Work item:
The word "that" may appear in the records below. Report how many lines contain it, and write nothing besides the number.
-----
-- ==== Sys2Proof/Laws/Memory.lean ====
section
/-! SUPPORT. Reading and writing the spaces, and the canonical form that every operation keeps. -/

namespace Sys2Proof.Machine

/-- The `MASK_ADDR` field holds exactly the indices of MSK (R26). -/
theorem two_pow_maskAddrBits : 2 ^ Config.MASK_ADDR_BITS = Config.MSK_WORDS := by decide

variable {α : Type}

@[simp] theorem Cells.read_nil (a : Nat) : Cells.read ([] : Cells α) a = none := rfl

@[simp] theorem Cells.read_write_same (m : Cells α) (a : Nat) (v : α) : (m.write a v).read a = some v := by
  induction m with
  | nil => simp [Cells.write, Cells.read]
  | cons p m ih =>
    obtain ⟨k, u⟩ := p
    by_cases h₁ : a < k
    · simp [Cells.write, Cells.read, h₁]
    · by_cases h₂ : a = k
      · simp [Cells.write, Cells.read, h₂]
      · simp [Cells.write, Cells.read, h₁, h₂, ih]

theorem Cells.read_write_other (m : Cells α) {a b : Nat} (v : α) (h : b ≠ a) : (m.write a v).read b = m.read b := by
  induction m with
  | nil => simp [Cells.write, Cells.read, h]
  | cons p m ih =>
    obtain ⟨k, u⟩ := p
    by_cases h₁ : a < k
    · simp [Cells.write, Cells.read, h₁, h]
    · by_cases h₂ : a = k
      · subst h₂
        simp [Cells.write, Cells.read, h]
      · simp [Cells.write, Cells.read, h₁, h₂, ih]

theorem Cells.read_write (m : Cells α) (a b : Nat) (v : α) :
    (m.write a v).read b = if b = a then some v else m.read b := by
  by_cases h : b = a
  · simp [h]
  · simp [h, Cells.read_write_other m v h]

theorem Cells.risesFrom_mono {lo lo' : Nat} (h : lo' ≤ lo) :
    ∀ {m : Cells α}, m.risesFrom lo = true → m.risesFrom lo' = true
  | [], _ => rfl
  | (k, u) :: m, hm => by
    simp only [Cells.risesFrom, Bool.and_eq_true, decide_eq_true_eq] at hm ⊢
    exact ⟨h.trans hm.1, hm.2⟩

theorem Cells.risesFrom_write {lo a : Nat} (v : α) (ha : lo ≤ a) {m : Cells α} (hm : m.risesFrom lo = true) :
    (m.write a v).risesFrom lo = true := by
  induction m generalizing lo with
  | nil => simp [Cells.write, Cells.risesFrom, ha]
  | cons p m ih =>
    obtain ⟨k, u⟩ := p
    simp only [Cells.risesFrom, Bool.and_eq_true, decide_eq_true_eq] at hm
    unfold Cells.write
    split
    · rename_i h
      simp [Cells.risesFrom, ha, hm.2, Nat.succ_le_of_lt h]
    · split
      · rename_i h
        simp [Cells.risesFrom, h, hm]
      · rename_i h₁ h₂
        simp [Cells.risesFrom, hm.1, ih (Nat.succ_le_of_lt (by omega)) hm.2]

/-- Writing keeps the canonical form. -/
theorem Cells.wf_write {m : Cells α} (a : Nat) (v : α) (hm : m.wf = true) : (m.write a v).wf = true :=
  Cells.risesFrom_write v (Nat.zero_le a) hm

theorem Cells.below_write {m : Cells α} {n a : Nat} (v : α) (ha : a < n) (hm : m.below n = true) :
    (m.write a v).below n = true := by
  induction m with
  | nil => simp [Cells.write, Cells.below, ha]
  | cons p m ih =>
    obtain ⟨k, u⟩ := p
    simp only [Cells.below, Bool.and_eq_true, decide_eq_true_eq] at hm
    unfold Cells.write
    split
    · simp [Cells.below, ha, hm]
    · split
      · simp [Cells.below, ha, hm]
      · simp [Cells.below, hm.1, ih hm.2]

/-- What a byte read that answers has read. -/
theorem Spaces.readByte_eq_ok {m : Spaces} {sp : ByteSpace} {a : Nat} {v : Byte} :
    m.readByte sp a = .ok v ↔ a < sp.size ∧ (m.get sp).read a = some v := by
  unfold Spaces.readByte
  split
  · split <;> simp_all
  · simp_all

/-- A byte read that does not answer says why. -/
theorem Spaces.readByte_eq_error {m : Spaces} {sp : ByteSpace} {a : Nat} {f : Fault} :
    m.readByte sp a = .error f ↔
      (a < sp.size ∧ (m.get sp).read a = none ∧ f = .noValue sp a) ∨ (sp.size ≤ a ∧ f = .absentAddress sp a) := by
  by_cases h : a < sp.size
  · cases hr : (m.get sp).read a <;> simp [Spaces.readByte, h, hr, eq_comm]
  · simp [Spaces.readByte, h, Nat.le_of_not_lt h, eq_comm]

/-- What a mask fetch that answers has read. -/
theorem Spaces.readMask_eq_ok {m : Spaces} {i : Nat} {u : MaskWord} :
    m.readMask i = .ok u ↔ i < Config.MSK_WORDS ∧ m.msk.read i = some u := by
  unfold Spaces.readMask
  split
  · split <;> simp_all
  · simp_all

/-- An FB or SPR address is below the size of its space. -/
theorem Addr.lt_size (a : Addr) : a.toNat < ByteSpace.fb.size ∧ a.toNat < ByteSpace.spr.size := ⟨a.isLt, a.isLt⟩

theorem Spaces.readByte_fb {m : Spaces} {a : Addr} {v : Byte} :
    m.readByte .fb a.toNat = .ok v ↔ m.fb.read a.toNat = some v := by
  rw [Spaces.readByte_eq_ok]
  exact ⟨fun h => h.2, fun h => ⟨(Addr.lt_size a).1, h⟩⟩

theorem Spaces.readByte_spr {m : Spaces} {a : Addr} {v : Byte} :
    m.readByte .spr a.toNat = .ok v ↔ m.spr.read a.toNat = some v := by
  rw [Spaces.readByte_eq_ok]
  exact ⟨fun h => h.2, fun h => ⟨(Addr.lt_size a).2, h⟩⟩

/-- The engine's write keeps the form of the spaces. -/
theorem State.writeFb_canonical {s : State} (a : Addr) (v : Byte) (h : s.mem.Canonical) :
    (s.writeFb a v).mem.Canonical where
  spr_wf := h.spr_wf
  lt_wf := h.lt_wf
  bl_wf := h.bl_wf
  msk_wf := h.msk_wf
  fb_wf := Cells.wf_write _ _ h.fb_wf
  spr_below := h.spr_below
  lt_below := h.lt_below
  bl_below := h.bl_below
  msk_below := h.msk_below
  fb_below := Cells.below_write _ a.isLt h.fb_below

/-- The host's store of a mask word keeps the form of the spaces. -/
theorem State.pokeMaskWord_canonical {s : State} (i : MaskIndex) (u : MaskWord) (h : s.mem.Canonical) :
    (s.pokeMaskWord i u).mem.Canonical where
  spr_wf := h.spr_wf
  lt_wf := h.lt_wf
  bl_wf := h.bl_wf
  msk_wf := Cells.wf_write _ _ h.msk_wf
  fb_wf := h.fb_wf
  spr_below := h.spr_below
  lt_below := h.lt_below
  bl_below := h.bl_below
  msk_below := Cells.below_write _ i.isLt h.msk_below
  fb_below := h.fb_below

/-- The host's store of a byte, where it answers, has stored it in a location of the space. -/
theorem State.pokeByte_eq_next {s t : State} {sp : ByteSpace} {a : Addr} {v : Byte} :
    s.pokeByte sp a v = .next t ↔
      a.toNat < sp.size ∧ t = { s with mem := s.mem.set sp ((s.mem.get sp).write a.toNat v) } := by
  unfold State.pokeByte
  split <;> simp_all [eq_comm]

/-- The host's store of a byte keeps the form of the spaces. -/
theorem State.pokeByte_canonical {s t : State} {sp : ByteSpace} {a : Addr} {v : Byte}
    (ht : s.pokeByte sp a v = .next t) (h : s.mem.Canonical) : t.mem.Canonical := by
  obtain ⟨ha, rfl⟩ := State.pokeByte_eq_next.1 ht
  obtain ⟨h₁, h₂, h₃, h₄, h₅, h₆, h₇, h₈, h₉, h₁₀⟩ := h
  cases sp
  · exact ⟨Cells.wf_write _ _ h₁, h₂, h₃, h₄, h₅, Cells.below_write _ ha h₆, h₇, h₈, h₉, h₁₀⟩
  · exact ⟨h₁, Cells.wf_write _ _ h₂, h₃, h₄, h₅, h₆, Cells.below_write _ ha h₇, h₈, h₉, h₁₀⟩
  · exact ⟨h₁, h₂, Cells.wf_write _ _ h₃, h₄, h₅, h₆, h₇, Cells.below_write _ ha h₈, h₉, h₁₀⟩
  · exact ⟨h₁, h₂, h₃, h₄, Cells.wf_write _ _ h₅, h₆, h₇, h₈, h₉, Cells.below_write _ ha h₁₀⟩

/-- Reset's spaces have the form. -/
theorem State.reset_canonical : State.reset.mem.Canonical := by
  constructor <;> rfl

end Sys2Proof.Machine
end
-----
Problem solution:
4